Excerpts from a dataset:
....

/-- Settles O57: an event by the domains that take their time from it, a measurement by the domain's state, each pin by its condition. -/
theorem timeDomainsAndTimePins : Obligations.TimeDomainsAndTimePins := by
  unfold Obligations.TimeDomainsAndTimePins
  intro s
  refine ⟨fun l number raw => ⟨fun a b => ?_, fun a b => ?_, fun a b => ?_⟩,
    fun c x ofs v isV => ⟨fun off => ?_, fun listens steady => ⟨fun agrees dated => ?_, fun short => ?_⟩, fun holdover => ?_, fun on jumps => ?_⟩,
    fun pin => ⟨fun a b => ?_, fun a b => ?_, fun a b => ?_⟩,
    fun x => ⟨fun st state takes => ?_, fun listens locked => ?_, fun fault => ?_, fun other => ?_⟩, ?_,
    fun c isC => ?_, fun h => ⟨fun up => ?_, fun down => ?_⟩,
    fun x dest id body h short hub => ⟨fun ptp on up => ?_, fun silent => ?_⟩⟩
  · rw [exec_ptpMessage, Chip.ptpMessage_none _ raw a b]
  · rw [exec_ptpMessage, Chip.ptpMessage_second _ raw a b, Chip.ptpServe]
  · rw [exec_ptpMessage, Chip.ptpMessage_first _ raw a b, Chip.ptpServe]
  · exact c.measure_off ofs off
  · subst isV
    rw [c.measure_locks ofs listens steady agrees dated, Chip.measured, Chip.offsetShown, Domain.newest]
  · subst isV
    rw [c.measure_waits ofs listens steady short, Chip.measured, Chip.offsetShown, Domain.newest]
  · subst isV
    rw [c.measure_holdover ofs holdover, Chip.measured, Chip.offsetShown]
  · subst isV
    rw [c.measure_jumps ofs on jumps, Chip.measured, Chip.offsetShown, Domain.newest]
  · rw [exec_ppsInEdge, Chip.ppsInEdge_none _ a b, Chip.ppsStamped]
  · rw [exec_ppsInEdge, Chip.ppsInEdge_first _ a b, Chip.ppsStamped]
  · rw [exec_ppsInEdge, Chip.ppsInEdge_second _ a b, Chip.ppsStamped]
  · rw [exec_domainHoldover, Chip.domainHoldover_holds _ state takes]
  · rw [exec_domainHoldover, Chip.domainHoldover_other _ listens locked]
  · rw [exec_domainFaultClear, Chip.domainFaultClear_clears _ fault]
  · rw [exec_domainFaultClear, Chip.domainFaultClear_other _ other]
  · rw [exec_slewDone, Chip.slewDone, Chip.setTimStat]
  · subst isC
    obtain ⟨whole, reached, near⟩ := s.chip.atSecond_now
    refine ⟨fun on => ?_, fun invalid unforced => ?_, whole, reached, near, ?_⟩
    · rw [exec_ppsOutEdge, Chip.ppsOutEdge_rises _ on, Chip.atSecond]
    · rw [exec_ppsOutEdge, Chip.ppsOutEdge_low _ invalid unforced, Chip.atSecond]
    · rw [exec_ppsOutFall, Chip.ppsOutFall]
  · rw [exec_ptmRequest, Chip.ptmRequest_up _ up, Chip.timeNs]
  · rw [exec_ptmRequest, Chip.ptmRequest_down _ down]
  · rw [exec_ptpDelayReqSend x dest id body s short, Chip.ptpDelayReq_sends _ hub _ _ _ ptp on up]
  · rw [exec_ptpDelayReqSend x dest id body s short, Chip.ptpDelayReq_silent _ hub _ _ _ silent]

end

section
/-!
PROOFS. Sag warnings (R416 to R418, R434), temperatures and the thermal shutdown (R507): how a warning starts and ends, and what a reading
shows.
-/

namespace Sys2Proof.Machine

section
variable (c : Chip)

/-! ### A warning starts (R416, R417) -/

/-- A warning that holds already is left alone. -/
theorem Chip.sagStart_holds (holds : c.sag = true) (rail : Nat) : c.sagStart rail = c := if_pos holds

/-- A sag warning shown in the PWR_STATE of every die, with the clocks halved and SAG_N low. -/
def Chip.sagShown (c : Chip) : Chip :=
  { (c.eachDie (fun s d => s.set (R.PWR_STATE d) F.PWR_STATE_SAG 1)).modPw (fun p => { p with clkHalf := true }) with sagN := false }

/-- A warning that starts ends the quizzes, signals the primary hub and is told with its rail. -/
theorem Chip.sagStart_starts (quiet : c.sag = false) (rail : Nat) :
    c.sagStart rail = (c.sagShown.sagQuizzes.sagSignal).chipPower 1 (powerDetail 5 0 0 0 rail 0 0 0) := if_neg (Bool.eq_false_iff.mp quiet)

section
variable (up : c.pw.chipReset = 0)
include up

/-- A crossing counts on its die only if it starts a warning. -/
theorem Chip.railWarn_up (d rail : Nat) : c.railWarn d rail =
    (if c.sag = true then c.set (R.PWR_SAG_STAT d) ⟨rail, 1⟩ 1
      else (c.set (R.PWR_SAG_STAT d) ⟨rail, 1⟩ 1).incSat (R.PWR_SAG_STAT d) F.PWR_SAG_STAT_COUNT 1).sagStart rail :=
  if_neg (not_not_intro up)

theorem Chip.sagPin_up : c.sagPin = (c.eachDie (fun s d => s.set (R.PWR_SAG_STAT d) F.PWR_SAG_STAT_PIN 1)).sagStart 15 :=
  if_neg (not_not_intro up)

end

/-! ### A warning ends (R418, R434) -/

/-- The chip after a warning: what it held has passed again, and its end has been signalled and told. -/
def Chip.sagOver (c : Chip) : Chip :=
  (((List.range 8).foldl Chip.pendingRelease c.sagEnd).sagSignal).chipPower 0 (powerDetail 6 0 0 0 0 0 0 0)

section
variable (holds : c.sag = true)
include holds

theorem Chip.sagClear_noSetpoint (settled : c.sagOver.pw.setpoint = none) : c.sagClear = c.sagOver := by
  rw [Chip.sagOver] at settled ⊢
  simp only [Chip.sagClear, holds, Bool.not_true, Bool.false_eq_true, if_false, settled]

/-- A setpoint that waited for the end of the warning comes into force. -/
theorem Chip.sagClear_setpoint {mv : Nat} (waits : c.sagOver.pw.setpoint = some mv) :
    c.sagClear = (c.sagOver.modPw (fun p => { p with setpoint := none })).putSetpoint mv := by
  rw [Chip.sagOver] at waits ⊢
  simp only [Chip.sagClear, holds, Bool.not_true, Bool.false_eq_true, if_false, waits]

end

section
variable (quiet : c.sag = false)
include quiet

/-- After a warning that a thermal shutdown has ended only SAG_N is released. -/
theorem Chip.sagClear_releases (up : c.pw.chipReset = 0) (low : c.sagN = false) : c.sagClear = { c with sagN := true } := by
  simp only [Chip.sagClear, quiet, low, up, Bool.not_false, Bool.false_eq_true, ne_eq, not_true_eq_false, or_self, if_true, if_false]

theorem Chip.sagClear_idle (released : c.sagN = true) : c.sagClear = c := by
  simp only [Chip.sagClear, quiet, released, Bool.not_false, true_or, if_true]

end

/-! ### TEMP_READING and THERMAL_SHUTDOWN (R507) -/

section
variable {d : Nat}

section
variable (v : BitVec 16)

/-- The reading of die d shown, and whether a restart waits for the die noted. -/
def Chip.readingNoted (c : Chip) (d : Nat) (v : BitVec 16) : Chip :=
  (c.modPw (fun p => { p with hot := SMap.set (fun _ => false) p.hot d (decide (760 ≤ v.toInt)) })).showTemp

/-- A reading above PEAK is the new PEAK. -/
theorem Chip.tempReading_peak (above : toSigned 16 (c.get (R.PWR_TEMP d) F.PWR_TEMP_PEAK) < v.toInt) : c.tempReading d v =
    ((c.set (R.PWR_TEMP d) F.PWR_TEMP_NOW v.toNat).set (R.PWR_TEMP d) F.PWR_TEMP_PEAK v.toNat).readingNoted d v := by
  simp only [Chip.tempReading, if_pos above, Chip.readingNoted]

theorem Chip.tempReading_below (below : v.toInt ≤ toSigned 16 (c.get (R.PWR_TEMP d) F.PWR_TEMP_PEAK)) :
    c.tempReading d v = (c.set (R.PWR_TEMP d) F.PWR_TEMP_NOW v.toNat).readingNoted d v := by
  simp only [Chip.tempReading, if_neg below.not_gt, Chip.readingNoted]

end

theorem Chip.thermalShutdown_cool (cool : c.tempNow d < 920) : c.thermalShutdown d = c := if_pos (.inr cool)

/-- OVER set in the windows of both hubs' dies. -/
def Chip.overTemp (c : Chip) : Chip :=
  (c.set (R.PWR_TEMP_CHIP 32) F.PWR_TEMP_CHIP_OVER 1).set (R.PWR_TEMP_CHIP 39) F.PWR_TEMP_CHIP_OVER 1

/-- A shutdown ends a sag warning before the chip firebreak. -/
theorem Chip.thermalShutdown_hot (up : c.pw.chipReset = 0) (hot : 920 ≤ c.tempNow d) : c.thermalShutdown d =
    (if c.overTemp.sag = true then c.overTemp.sagQuiet else c.overTemp).fbDue ⟨4, 32, 0, 0x11⟩ :=
  if_neg (not_or.mpr ⟨not_not_intro up, hot.not_gt⟩)

end

end

end Sys2Proof.Machine

open Sys2Proof Sys2Proof.Machine

/-- Settles O33: a warning by whether one holds, its end by the setpoint that waits, a reading by PEAK, a shutdown by the temperature. -/
theorem sagWarningsStartAndEnd : Obligations.SagWarningsStartAndEnd := by
  unfold Obligations.SagWarningsStartAndEnd
  intro s
  refine ⟨fun up => ⟨fun d rail => ?_, ?_⟩, fun rail => ⟨fun holds => ?_, fun quiet => ?_⟩,
    ⟨fun holds _ settled => ?_, fun mv holds waits => ?_, fun quiet up low => ?_, fun quiet released => ?_⟩,
    fun d v => ⟨fun above => ?_, fun below => ?_⟩, fun d => ⟨fun cool => ?_, fun up hot => ?_⟩⟩
  · rw [exec_railWarnCrossing, Chip.railWarn_up _ up]
  · rw [exec_sagPinAssert, Chip.sagPin_up _ up, Chip.eachDie]
  · exact s.chip.sagStart_holds holds rail
  · rw [s.chip.sagStart_starts quiet, Chip.sagShown, Chip.eachDie]
  · rw [exec_sagClear, Chip.sagClear_noSetpoint _ holds settled, Chip.sagOver]
  · rw [exec_sagClear, Chip.sagClear_setpoint _ holds waits, Chip.sagOver]
  · rw [exec_sagClear, Chip.sagClear_releases _ quiet up low]
  · rw [exec_sagClear, Chip.sagClear_idle _ quiet released]
  · rw [exec_tempReading, Chip.tempReading_peak _ v above, Chip.readingNoted]
  · rw [exec_tempReading, Chip.tempReading_below _ v below, Chip.readingNoted]
  · rw [exec_thermalShutdown, Chip.thermalShutdown_cool _ cool]
  · rw [exec_thermalShutdown, Chip.thermalShutdown_hot _ up hot, Chip.overTemp]

end

section
/-!
PROOFS. Command slots (R442, R444 to R447) and CONTROL_ORDER (R453): which slots are taken, which serial command starts next, and when an
order arrives.
-/

namespace Sys2Proof.Machine

section
variable (c : Chip)

/-! ### COMMAND_PICKUP (R442, R444, R445) -/

section
variable {h w i : Nat} {x : Command}

/-- Slot i of window w of hub h taken with command x: RUNNING, next in the pickup order, the last slot of its window. -/
def Chip.slotTaken (c : Chip) (h w i : Nat) (x : Command) : Chip :=
  (c.setCmdSlot h (slotKey w i)
    { owner := 2, cmd := x, order := (c.hub h).picked,
      waiting := serialOp x.opcode && c.serialRuns && (c.refusedAt h x.opcode).isNone }).modHub h
    (fun u => { u with picked := u.picked + 1, lastSlot := SMap.set (fun _ => 0) u.lastSlot w (i + 1) })

/-- Software's slot of an enabled window is taken by a complex that runs firmware. -/
theorem Chip.commandPickup_takes (up : (c.hub h).mgmtUp = true) (on : c.windowOn h w = true) (booted : c.inRecovery h = false)
    (free : (c.cmdSlot h (slotKey w i)).owner = 0 ∨ (c.cmdSlot h (slotKey w i)).owner = 3) :
    c.commandPickup h w i x = (c.slotTaken h w i x).flushWindow h w 64 := by
  refine if_neg ?_
  rintro (down | off | ⟨held, done⟩ | ⟨recovery, -⟩)
  · simp [up] at down
  · simp [on] at off
  · exact free.elim held done
  · simp [booted] at recovery

/-- The M40's own slot, and a slot of a window that is not enabled, are left alone. -/
theorem Chip.commandPickup_leaves (kept : c.windowOn h w = false ∨ (c.cmdSlot h (slotKey w i)).owner = 1 ∨
    (c.cmdSlot h (slotKey w i)).owner = 2) : c.commandPickup h w i x = c := by
  refine if_pos (.inr ?_)
  rcases kept with off | taken | running
  · exact .inl (by simp [off])
  · exact .inr (.inl (by simp [taken]))
  · exact .inr (.inl (by simp [running]))

end

/-! ### SERIAL_COMMAND_START (R446) -/

/-- The slots of hub h's windows that wait for a serial command to end, by their pickup. -/
def Chip.serialWaits (c : Chip) (h : Nat) : List (Nat × Slot) :=
  orderBy (fun e : Nat × Slot => e.2.order) ((c.hub h).slots.filter (fun e => e.2.owner == 2 && e.2.waiting))

theorem Chip.serialStart_busy (busy : c.serialRuns = true) : c.serialStart = c := if_pos busy

section
variable {e : Nat × Slot} {t : List (Nat × Slot)} (idle : c.serialRuns = false)
include idle

/-- Hub A's window command that has waited longest starts. -/
theorem Chip.serialStart_hubA (first : c.serialWaits 0 = e :: t) : c.serialStart = c.setCmdSlot 0 e.1 { e.2 with waiting := false } := by
  rw [Chip.serialWaits] at first
  simp only [Chip.serialStart, idle, Bool.false_eq_true, if_false, first]

/-- With none waiting at hub A, hub B's starts. -/
theorem Chip.serialStart_hubB (none_ : c.serialWaits 0 = []) (first : c.serialWaits 1 = e :: t) :
    c.serialStart = c.setCmdSlot 1 e.1 { e.2 with waiting := false } := by
  rw [Chip.serialWaits] at none_ first
  simp only [Chip.serialStart, idle, Bool.false_eq_true, if_false, none_, first]

end

/-! ### NOP and CONTROL_ORDER (R447, R453) -/

section
variable {o : Origin} {x : Command}

theorem Chip.cmdNop_runs (runs : c.cmdOf o 0x01 = some x) :
    c.cmdNop o = c.complete o 0 (timeSec c.now * 1000000000 + timeNsec c.now) [] := by
  rw [Chip.cmdNop, runs]

section
variable (runs : c.cmdOf o 0x70 = some x)
include runs

theorem Chip.cmdControlOrder_arrives (new : c.orders.any (fun y => decide (y.src = .command o)) = false) :
    c.cmdControlOrder o = c.orderArrive (.command o) x.inline := by
  rw [Chip.cmdControlOrder, runs]
  exact if_neg (Bool.eq_false_iff.mp new)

....

Instructions to follow:
Starting at the line above that holds "theorem Chip.sagClear_releases (up" and ending at the line that holds "die noted. -/", transcribe each line exactly and include no other lines.

Response for this exercise:
theorem Chip.sagClear_releases (up : c.pw.chipReset = 0) (low : c.sagN = false) : c.sagClear = { c with sagN := true } := by
  simp only [Chip.sagClear, quiet, low, up, Bool.not_false, Bool.false_eq_true, ne_eq, not_true_eq_false, or_self, if_true, if_false]

theorem Chip.sagClear_idle (released : c.sagN = true) : c.sagClear = c := by
  simp only [Chip.sagClear, quiet, released, Bool.not_false, true_or, if_true]

end

/-! ### TEMP_READING and THERMAL_SHUTDOWN (R507) -/

section
variable {d : Nat}

section
variable (v : BitVec 16)

/-- The reading of die d shown, and whether a restart waits for the die noted. -/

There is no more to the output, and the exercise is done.